【ケイゾク】ノベライズのドラマ版との違い(第1話〜第7話) 


『ケイゾク』のノベライズは2種類ある。ひとつが最初に出たこちらのノベライズで、もうひとつが『特別篇』放送時に刊行された「完全版」だ。
最初のノベライズは、『ケイゾク/雑誌』に「脚本をもとにしているために放送されたシーンと異なる部分がある」とされており、柴田と彩が出会うシーンで柴田を「純」、彩を「女の子」と表記していることをあげているが、具体的にどんな違いがあったのだろうか。
今さら古本で入手したので、検証してみる。


まず、一目瞭然であるが、章立てが違う。
ドラマは当然、11話であるが、ノベライズでは全10章となっており、第10章として「二つの眼球、そして最後の標的」と銘打たれている。

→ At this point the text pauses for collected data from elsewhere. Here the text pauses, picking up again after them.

-- ==== Sys2Proof/Proofs/BoundaryAudio.lean ====
section
/-! PROOFS. Obligation O35: the audio of a block boundary, from the inputs to what is delivered, the tone and the chime. -/

set_option Elab.async false

namespace Sys2Proof.Proofs

open Sys2Proof Sys2Proof.Machine

/-! ### Inputs (R5) -/

theorem sampleAt_trimmed (free c : Nat) (trim : Int) (src : List Int) {i : Nat} (hi : i < 48) :
    ∃ v, roundedTo (sampleAt src i * gainNum trim) gainDen v ∧ sampleAt (trimmed free c trim src) i = clipped v := by
  unfold trimmed
  cases src with
  | nil =>
    refine ⟨0, ?_, rfl⟩
    rw [sampleAt_nil, zero_mul]
    exact roundedTo_zero gainDen_pos
  | cons v src => exact sampleAt_limited (fun i => sampleAt (v :: src) i * gainNum trim) free c gainDen gainDen_pos hi

theorem inputOf_absent {t : State} (inp : BoundaryIn) {c : Nat} (h : t.present c = false) : t.inputOf inp c = [] :=
  if_neg (by rw [h]; exact Bool.false_ne_true)

theorem inputOf_tone {t : State} (inp : BoundaryIn) {c : Nat} (h : t.present c = true) (hrunning : t.tone.running = true)
    (htarget : t.tone.target = .channel c) : t.inputOf inp c = t.toneNow := by
  rw [State.inputOf, if_pos h, if_pos (by rw [hrunning, htarget, Bool.true_and, beq_self_eq_true])]

theorem inputOf_source {t : State} (inp : BoundaryIn) {c : Nat} (h : t.present c = true)
    (htone : t.tone.running = false ∨ t.tone.target ≠ .channel c) :
    t.inputOf inp c = trimmed t.sys.free c (t.chan c).trim (t.source inp c) := by
  rw [State.inputOf, if_pos h, if_neg]
  rw [Bool.and_eq_true, beq_iff_eq]
  rintro ⟨hrunning, htarget⟩
  exact htone.elim (fun h => absurd (h.symm.trans hrunning) (by decide)) (fun h => h htarget)

/-! ### An output as formed (R99) -/

/-- The factor of a bus gain. -/
def busFactor : Gain → Int
  | some g => gainNum g
  | none => 0

/-- The sum of some terms at a sample. -/
def termSum (terms : List (List Int × Nat)) (i : Nat) : Int :=
  terms.foldl (fun acc t => acc + sampleAt t.1 i * t.2) 0

theorem sampleAt_outputBlock (free o : Nat) (terms : List (List Int × Nat)) (bus : Gain) {ramp : Nat} (tone : List Int)
    (hramp : 1 ≤ ramp) {i : Nat} (hi : i < 48) :
    ∃ v, roundedTo (termSum terms i * busFactor bus + sampleAt tone i * (ramp * gainDen * gainDen : Nat))
        (ramp * gainDen * gainDen) v ∧ sampleAt (outputBlock free o terms bus ramp tone) i = clipped v := by
  have hden : 0 < ramp * gainDen * gainDen := Nat.mul_pos (Nat.mul_pos hramp gainDen_pos) gainDen_pos
  have hblock : outputBlock free o terms bus ramp tone
      = if (terms.isEmpty || busFactor bus == 0) && tone.isEmpty then []
        else block (fun i => limit (quantise free (42 + o) i
          (termSum terms i * busFactor bus + sampleAt tone i * (ramp * gainDen * gainDen : Nat))
          (ramp * gainDen * gainDen))) := by
    unfold outputBlock termSum busFactor
    cases bus with
    | none => rfl
    | some g => rfl
  rw [hblock]
  split
  · next hsilent =>
    rw [Bool.and_eq_true, Bool.or_eq_true, List.isEmpty_iff, beq_iff_eq, List.isEmpty_iff] at hsilent
    obtain ⟨hsum, htone⟩ := hsilent
    have hzero : termSum terms i * busFactor bus = 0 := by
      rcases hsum with rfl | hfactor
      · exact zero_mul _
      · rw [hfactor]
        exact mul_zero _
    refine ⟨0, ?_, rfl⟩
    rw [hzero, htone, sampleAt_nil, zero_mul, zero_add]
    exact roundedTo_zero hden
  · exact sampleAt_limited (fun i => termSum terms i * busFactor bus
      + sampleAt tone i * (ramp * gainDen * gainDen : Nat)) free (42 + o) _ hden hi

そして先述のとおり、柴田が一括して「純」と表記されている。また、「捜査一課二係」と「二」が大字(だいじ)の「弐」ではない。以下「弐係」と記述する。
また、柴田がバスで謎を解くシーン、野々村係長の愛人のくだり、谷口の「蕎麦屋勧進帳事件」のくだりなどの小ネタが存在しない。

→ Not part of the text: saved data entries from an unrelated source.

/-- The row of the opcode map for a word (R55, R56), with `lit` the second word. -/
def rowOf (x : Fields) (lit : Word) : Except Rej Row :=
  let h := x.hd
  let d := x.dst
  let a := srcOf x.a
  let b := srcOf x.b
  let c := srcOf x.c
  let f0 := x.f == 0
  let sz := x.fb 0 2
  match x.op.toNat with
  | 0x00 => .ok (rowR x false false false .none f0 (.nop h))
  | 0x01 => .ok { rowI x false false true (.br h x.imm) with dk := .none, term := true }
  | 0x02 => .ok (rowT x true false false .none f0 (.bri h a))
  | 0x03 => .ok { rowI x false false true (.call h x.d x.imm) with dk := .link, term := true }
  | 0x04 => .ok (rowT x true false false .link f0 (.calli h x.d a))
  | 0x05 => .ok (rowT x true false false .none f0 (.ret h a))
  | 0x06 => .ok { rowR x false false false .none (x.fb 13 3 == 0)
      (.rep (x.fb 0 6) (x.f.getLsbD 6) (x.f.getLsbD 7) (x.f.getLsbD 8) (x.f.getLsbD 9) (x.fb 10 2) (x.f.getLsbD 12)) with isRep := true }
  | 0x07 => .ok (rowT x false false false .none f0 (.safe h lit))
  | 0x08 => .ok (rowT x false false false .none f0 (.yield h))
  | 0x09 => .ok (rowT x true false false .none f0 (.exit h a))
  | 0x0A => .ok (rowR x false false false .res f0 (.liw h d lit))
  | 0x0B =>
    match x.f.toNat with
    | 0 => .ok (rowT x true true false .none true (.barInit h a b))
    | 1 => .ok (rowT x true false false .res true (.barArv h d a))
    | 2 => .ok (rowT x true true false .none true (.barWait h a b))
    | 3 => .ok (rowT x true false false .res true (.barArvw h d a))
    | 4 => .ok (rowT x true false false .res true (.barDrop h d a))
    | 5 => .ok (rowT x true false false .res true (.barQry h d a))
    | _ => .ok (rowT x true true false .res false (.nop h))
  | 0x0C => .ok (rowT x true true false .none f0 (.regrp h a b))
  | 0x0D =>
    match x.f.toNat with
    | 0 => .ok (rowT x true true false .none true (.migr h a b))
    | 1 => .ok (rowT x false false false .none true (.migrLat h))
    | _ => .ok (rowT x true true false .none false (.nop h))
  | 0x0E => .ok (rowT x false false false .res true (.sysc h d x.f))
  | 0x10 => .ok (intRow x false true true (fun s t u => .add h d a b ⟨s, t, u⟩))
  | 0x11 => .ok (intRow x false true true (fun s t u => .sub h d a b ⟨s, t, u⟩))
  | 0x12 => .ok (intRow x false true false (fun s t _ => .mul h d a b s t))
  | 0x13 => .ok (intRow x false false false (fun s _ _ => .mulh h d a b s))
  | 0x14 => .ok (intRow x false false false (fun s _ _ => .mulhu h d a b s))
  | 0x15 => .ok (intRow x true true false (fun s t _ => .mad h d a b c s t))
  | 0x16 => .ok (intRow x false true false (fun s t _ => .div h d a b s t))
  | 0x17 => .ok (intRow x false false false (fun s _ _ => .divu h d a b s))
  | 0x18 => .ok (intRow x false true false (fun s t _ => .rem h d a b s t))
  | 0x19 => .ok (intRow x false false false (fun s _ _ => .remu h d a b s))
  | 0x1A => .ok (intRow x false false false (fun s _ _ => .min h d a b s))
  | 0x1B => .ok (intRow x false false false (fun s _ _ => .max h d a b s))
  | 0x1C => .ok (intRow x false false false (fun s _ _ => .minu h d a b s))
  | 0x1D => .ok (intRow x false false false (fun s _ _ => .maxu h d a b s))
  | 0x1E => .ok (intRow x false false false (fun s _ _ => .absd h d a b s))
  | 0x1F => .ok (rowR x true true false .res (x.fb 2 2 == 0 && x.fb 8 8 == 0 && (x.fb 4 4).toNat < 10)
      (.cmp h d a b sz (condOf (x.fb 4 4))))
  | 0x20 => .ok (rowR x true true false .res f0 (.and h d a b))
  | 0x21 => .ok (rowR x true true false .res f0 (.or h d a b))
  | 0x22 => .ok (rowR x true true false .res f0 (.xor h d a b))
  | 0x23 => .ok (rowR x true true false .res f0 (.andn h d a b))
  | 0x24 => .ok (rowR x true true false .res (x.fb 2 14 == 0) (.shl h d a b sz))
  | 0x25 => .ok (rowR x true true false .res (x.fb 2 14 == 0) (.shr h d a b sz))
  | 0x26 => .ok (rowR x true true false .res (x.fb 2 14 == 0) (.sar h d a b sz))
  | 0x27 => .ok (rowR x true true false .res (x.fb 2 14 == 0) (.rot h d a b sz))
  | 0x28 => .ok (rowR x true false false .res (x.fb 2 14 == 0) (.clz h d a sz))
  | 0x29 => .ok (rowR x true false false .res (x.fb 2 14 == 0) (.popc h d a sz))
  | 0x2A => .ok (rowR x true false false .res (x.fb 2 14 == 0) (.brev h d a sz))
  | 0x2B => .ok (rowR x true false false .res (x.fb 13 3 == 0 && (x.fb 0 6).toNat + (x.fb 6 6).toNat < 64)
      (.bfx h d a (x.fb 0 6) (x.fb 6 6) (x.f.getLsbD 12)))
  | 0x2C => .ok (rowR x true true false .res (x.fb 12 4 == 0 && (x.fb 0 6).toNat + (x.fb 6 6).toNat < 64)
      (.bfi h d a b (x.fb 0 6) (x.fb 6 6)))
  | 0x2D => .ok (rowR x true true true .res f0 (.sel h d a b c))
  | 0x2E => .ok (rowR x true true true .res f0 (.mux h d a b c))
  | 0x2F => .ok (rowR x true true true .res f0 (.perm h d a b c))
  | 0x30 => .ok (rowI x true false true (.addi h d a x.imm))
  | 0x31 => .ok (rowI x true false true (.andi h d a x.imm))
  | 0x32 => .ok (rowI x true false true (.ori h d a x.imm))
  | 0x33 => .ok (rowI x true false true (.xori h d a x.imm))
  | 0x34 => .ok (rowI x true (x.imm.extractLsb' 6 24 != 0) true (.shli h d a (x.imm.extractLsb' 0 6)))
  | 0x35 => .ok (rowI x true (x.imm.extractLsb' 6 24 != 0) true (.shri h d a (x.imm.extractLsb' 0 6)))
  | 0x36 => .ok (rowI x true (x.imm.extractLsb' 6 24 != 0) true (.sari h d a (x.imm.extractLsb' 0 6)))
  | 0x37 => .ok (rowI x true false ((x.imm.extractLsb' 26 4).toNat < 10)
      (.cmpi h d a (condOf (x.imm.extractLsb' 26 4)) (x.imm.extractLsb' 0 26)))
  | 0x38 => .ok (rowI x false false true (.movi h d x.imm))
  | 0x39 => .ok (rowI x true false true (.muli h d a x.imm))
  | 0x40 => .ok (rowR x true false false .res f0 (.mov h d a))
  | 0x41 => .ok { rowR x false false false .res true (.mfs h d x.f) with sys := sysregOk x.f }
  | 0x42 => .ok { rowT x true false false .none true (.mts h a x.f) with sys := sysregWr x.f }
  | 0x43 => .ok (rowR x true true true .res (x.fb 2 2 == 0 && x.fb 6 10 == 0) (.shfl h d a b c sz (shflOf (x.fb 4 2))))
  | 0x44 => .ok (rowR x true false true .res (x.fb 11 5 == 0 && (x.fb 2 3).toNat < elems sz)
      (.bcst h d a c sz (x.fb 2 3) (x.fb 5 6)))
  | 0x45 => .ok (rowR x true false false .res (x.fb 0 4 == 0 && x.fb 6 10 == 0) (.vote h d a (voteOf (x.fb 4 2))))
  | 0x46 => .ok (rowR x true false false .res
      (x.fb 2 2 == 0 && x.fb 9 7 == 0 && ((x.fb 4 4).toNat < 8 || (x.fb 4 4 == 8#4 && sz == 0) || (x.fb 4 4 == 9#4 && sz == 1#2)))
      (.pscan h d a sz (scanOf (x.fb 4 4)) (x.f.getLsbD 8)))
  | 0x47 => .ok (rowR x true false false .res
      (x.fb 2 2 == 0 && x.fb 8 8 == 0 && ((x.fb 4 4).toNat < 8 || (x.fb 4 4 == 8#4 && sz == 0) || (x.fb 4 4 == 9#4 && sz == 1#2)))
      (.red h d a sz (scanOf (x.fb 4 4))))
  | 0x48 => .ok (rowR x true true false .res (x.fb 4 12 == 0 && sz != 3#2 && (x.f.getLsbD 2 || !x.f.getLsbD 3))
      (.pack h d a b ⟨sz, x.f.getLsbD 2, x.f.getLsbD 3⟩))
  | 0x49 => .ok (rowR x true false false .res (!x.f.getLsbD 2 && x.fb 5 11 == 0 && sz != 3#2)
      (.unpk h d a sz (x.f.getLsbD 3) (x.f.getLsbD 4)))
  | 0x4A => .ok (rowR x true false false .res f0 (.qtopo h d a))
  | 0x4B => .ok (rowR x true false false .res (x.fb 5 11 == 0 && (x.fb 2 3).toNat < elems sz) (.dup h d a sz (x.fb 2 3)))
  | 0xA0 => .ok (rowM x false false .res (.ld8u h d))
  | 0xA1 => .ok (rowM x false false .res (.ld16u h d))
  | 0xA2 => .ok (rowM x false false .res (.ld32u h d))
  | 0xA3 => .ok (rowM x false false .res (.ld64 h d))
  | 0xA4 => .ok (rowM x false false .res (.ld8s h d))
  | 0xA5 => .ok (rowM x false false .res (.ld16s h d))
  | 0xA6 => .ok (rowM x false false .res (.ld32s h d))
  | 0xA7 => .ok (rowM x false false .ldq (.ldq h (x.d.getLsbD 0)))
  | 0xA8 => .ok (rowM x true false .none (.st8 h b))
  | 0xA9 => .ok (rowM x true false .none (.st16 h b))
  | 0xAA => .ok (rowM x true false .none (.st32 h b))
  | 0xAB => .ok (rowM x true false .none (.st64 h b))
  | 0xAC => .ok { rowM x false false .none (fun m => .pref h m.base m.hint m.ofs) with ord := x.morder == 0 && x.mscope == 0 }
  | 0xAD => .ok { Row.mk0 (.fence h (scopeOf x.mscope) (x.morder.getLsbD 0) (x.morder.getLsbD 1)) with
      resv := x.a != 0 || x.b != 0 || x.f != 0 || x.mhint != 0, dk := .none, ord := x.morder != 0,
      scope := x.mscope.toNat < 5, term := true }
  | 0xAE => .ok (rowT x true false false .none f0 (.fprom h a))
  | 0xB0 => .ok (rowM x false true .res (.ldfe h d))
  | 0xB1 => .ok (rowM x false true .res (.ldff h d))
  | 0xB2 => .ok (rowM x true true .none (.stfe h b))
  | 0xB3 => .ok (rowM x true true .none (.stff h b))
  | 0xB4 => .ok { rowT x true true true .res (x.fb 6 5 == 0 && (x.fb 0 4).toNat < 10 && x.f.getLsbD 5)
      (.waitc h d a b c (scopeOf x.fscope) (x.forder != 0) (condOf (x.fb 0 4)) (x.f.getLsbD 4)) with
      ord := ordOk x.forder 1#2 x.fscope, scope := x.fscope.toNat < 5 }
  | 0xB5 => .ok { rowT x true true false .res (x.fb 0 11 == 0) (.wake h d a b (scopeOf x.fscope) (x.forder != 0)) with
      ord := ordOk x.forder 2#2 x.fscope, scope := x.fscope.toNat < 5 }
  | 0xB6 => .ok { rowT x true true (x.fb 0 4 == 9#4) .res
      (x.fb 6 5 == 0 && (x.fb 0 4).toNat < 12 && (atomOf (x.fb 0 4)).okAtom (x.fb 4 2))
      (.atom h d a b c (scopeOf x.fscope) (x.forder.getLsbD 0) (x.forder.getLsbD 1) (atomOf (x.fb 0 4)) (x.fb 4 2)) with
      ord := x.forder != 0 || x.fscope == 0, scope := x.fscope.toNat < 5 }
  | 0xB7 => .ok { rowT x true true false .res (x.fb 6 5 == 0 && (x.fb 0 4).toNat < 8)
      (.atomt h d a b (scopeOf x.fscope) (x.forder.getLsbD 0) (x.forder.getLsbD 1) (atomOf (x.fb 0 4)) (x.fb 4 2)) with
      ord := x.forder != 0 || x.fscope == 0, scope := x.fscope.toNat < 5 }
  | 0xB8 => .ok { rowT x true true false .none
      (x.fb 6 5 == 0 && (x.fb 0 4).toNat < 12 && (atomOf (x.fb 0 4)).okVatom (x.fb 4 2))
      (.vatom h a b (scopeOf x.fscope) (x.forder.getLsbD 0) (x.forder.getLsbD 1) (atomOf (x.fb 0 4)) (x.fb 4 2)) with
      ord := x.forder != 0 || x.fscope == 0, scope := x.fscope.toNat < 5 }
  | 0xC0 => .ok { rowT x true true true .res (x.fb 0 12 == 0 && x.fscope != 0)
      (.cpy h d a b c (scopeOf x.fscope) (x.f.getLsbD 12)) with scope := x.fscope.toNat < 5 }
  | 0xC1 =>
    match x.f.toNat with
    | 0 => .ok (rowT x false false false .res true (.cpyqFree h d))
    | 1 => .ok (rowT x true false false .res true (.cpyqStat h d a))
    | _ => .ok (rowT x true false false .res false (.nop h))
  | 0xC2 => .ok { rowT x true false false .res (x.fb 0 13 == 0 && x.fscope != 0) (.matx h d a (scopeOf x.fscope)) with
      scope := x.fscope.toNat < 5 }
  | 0xC3 =>
    match x.f.toNat with
    | 0 => .ok (rowT x false true false .res true (.maccZero h d b))
    | 1 => .ok (rowT x true true false .res true (.maccLd h d a b))
    | 2 => .ok (rowT x true true false .res true (.maccSt h d a b))
    | _ => .ok (rowT x true true false .res false (.nop h))
  | 0xC4 => .ok (rowT x true false false .res true (.txb h d a x.f))
  | 0xC5 => .ok (rowT x false false false .res f0 (.txe h d))
  | 0xC6 => .ok (rowT x true false false .none (x.a == 0 || f0) (.txa h a x.f))
  | 0xC7 =>
    match x.f.toNat with
    | 0 => .ok (rowT x false false false .res true (.txqStat h d))
    | 1 => .ok (rowT x false false false .res true (.txqVal h d))
    | _ => .ok (rowT x false false false .res false (.nop h))
  | 0xC8 => .ok (rowT x false false false .res f0 (.tname h d))
  | 0xC9 => .ok { rowT x true true true .res (x.fb 6 5 == 0 && x.fb 0 6 != 0)
      (.rpost h d a b c (x.fb 0 6) (x.forder != 0) (scopeOf x.fscope)) with
      ord := (x.forder == 0 && x.fscope == 0) || (x.forder == 2#2 && x.fscope != 0), scope := x.fscope.toNat < 5 }
  | 0xCA =>
    let ok := x.fb 7 9 == 0 && x.fb 0 6 != 0 && (x.w || x.d != x.fb 0 6)
    .ok (rowT x false false false .res ok (if x.f.getLsbD 6 then .holdClr h d (x.fb 0 6) else .hold h d (x.fb 0 6)))
  | 0xCB =>
    match x.f.toNat with
    | 0 => .ok (rowT x false false false .res true (.ptestHolds h d))
    | 1 => .ok (rowT x false false false .res true (.ptestBuf h d))
    | _ => .ok (rowT x false false false .res false (.nop h))
  | 0xD0 => .ok (rowT x false false false .none f0 (.eret h))
  | 0xD1 =>
    match x.f.toNat with
    | 0 => .ok (rowT x true true false .none true (.tlbiPage h a b))
    | 1 => .ok (rowT x true true false .none true (.tlbiAsid h a b))
    | 2 => .ok (rowT x true true false .none true (.tlbiAllng h a b))
    | 3 => .ok (rowT x true true false .none true (.tlbiAll h a b))
    | _ => .ok (rowT x true true false .none false (.nop h))
  | 0xD2 =>
    match x.f.toNat with
    | 0 => .ok (rowT x true true false .res true (.fresumeRetry h d a b))
    | 1 => .ok (rowT x true true false .res true (.fresumeRecall h d a b))
    | 2 => .ok (rowT x true true false .res true (.fresumeKill h d a b))
    | _ => .ok (rowT x true true false .res false (.nop h))
  | 0xD3 => .ok (rowT x true false false .none f0 (.ctxsv h a))
  | 0xD4 => .ok (rowT x true false false .none f0 (.ctxld h a))
  | 0xD5 => .ok (rowT x true false false .res (x.fb 1 15 == 0) (.finalPage h d a (x.f.getLsbD 0)))
  | 0xD6 =>
    match x.f.toNat with
    | 0 => .ok (rowT x true false false .none true (.cflushLine h a))
    | 1 => .ok (rowT x false false false .none true (.cflushLocal h))
    | _ => .ok (rowT x true false false .none false (.nop h))
  | 0xD7 =>
    match x.f.toNat with
    | 0 => .ok (rowT x true true false .res true (.setopSet h d a b false))
    | 1 => .ok (rowT x true false false .res true (.setopGet h d a))
    | 2 => .ok (rowT x true true false .res true (.setopSet h d a b true))
    | _ => .ok (rowT x true (!x.f.getLsbD 0) false .res false (.nop h))
  | 0xD8 => .ok (rowT x true true false .res (x.fb 6 10 == 0 && x.fb 0 6 != 0) (.tsig h d a b (x.fb 0 6)))
  | 0xD9 => .ok (rowT x false false false .none f0 (.halt h))
  | 0xFF => .ok { Row.mk0 (.ill x.e) with isIll := true }
  | n => if 0x50 ≤ n ∧ n < 0xA0 then fpRow x else .error .badOp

柴田の遅刻は、第1話の警視庁内で迷うシーンはあるが、それ以外は言及されていない。
朝倉が真山の部屋に監視カメラを仕掛けていたという設定はない。
また、「SWEEP」は「特殊捜査班」と表記されている。
ダンナ様のくだり(第3話、第5話、第8話)は存在しない。
プラスティック弾は登場しない。
次に、各話の違いについて検証してみる。以下、ノベライズは「第1章、第2章」の記述だが、「第1話、第2話」に統一する。
【第1話】
・志村が多田から電話を受ける、ドラマのファーストシーンがない。
・柴田が父の持ってくる資料を家で解いていた第2話のエピソードがここに入る。
・柴田が読んでいた本の一節「人は一生に一度だけ、本当の恋をすることができる」
・柴田の弐係着任時期…ドラマ「去年大学を卒業し」ノベライズ「今年大学を卒業し」
・柴田が操作一課の捜査会議に迷い込むシーンがない。
・ドラマでは初日17時15分になると野々村以外の係員は柴田を置いて帰ってしまうが、ノベライズではなんとなく残りながら柴田の知らないうちに野々村を含めて帰ってしまう。
・柴田・真山・志村がお台場に行って空振りになるシーンと太田慶子を訪問するシーンは、ノベライズでは記述が逆になっている(このような順番の入れ替えが各所にある)。
・捜査に困った柴田が彩を呼び出す設定が、ノベライズにはない。
・KEEの登場シーンが、ノベライズにはない。
・多田が妻と離婚する経緯を聞き出すシーン、「インポテンツ」のシーンが、ノベライズにはない。
・2回目に柴田がお台場に行ったとき、柴田がカルテを取り出す。いつ手に入れた?
・早乙女(役職すら書かれていない)にはセリフすらない。
【第2話】
・ノベライズは真山が朝倉を追尾するシーンが冒頭にある。
・柴田の「ワンダフル!」に対する真山の「柴田ぁ」がノベライズにはない。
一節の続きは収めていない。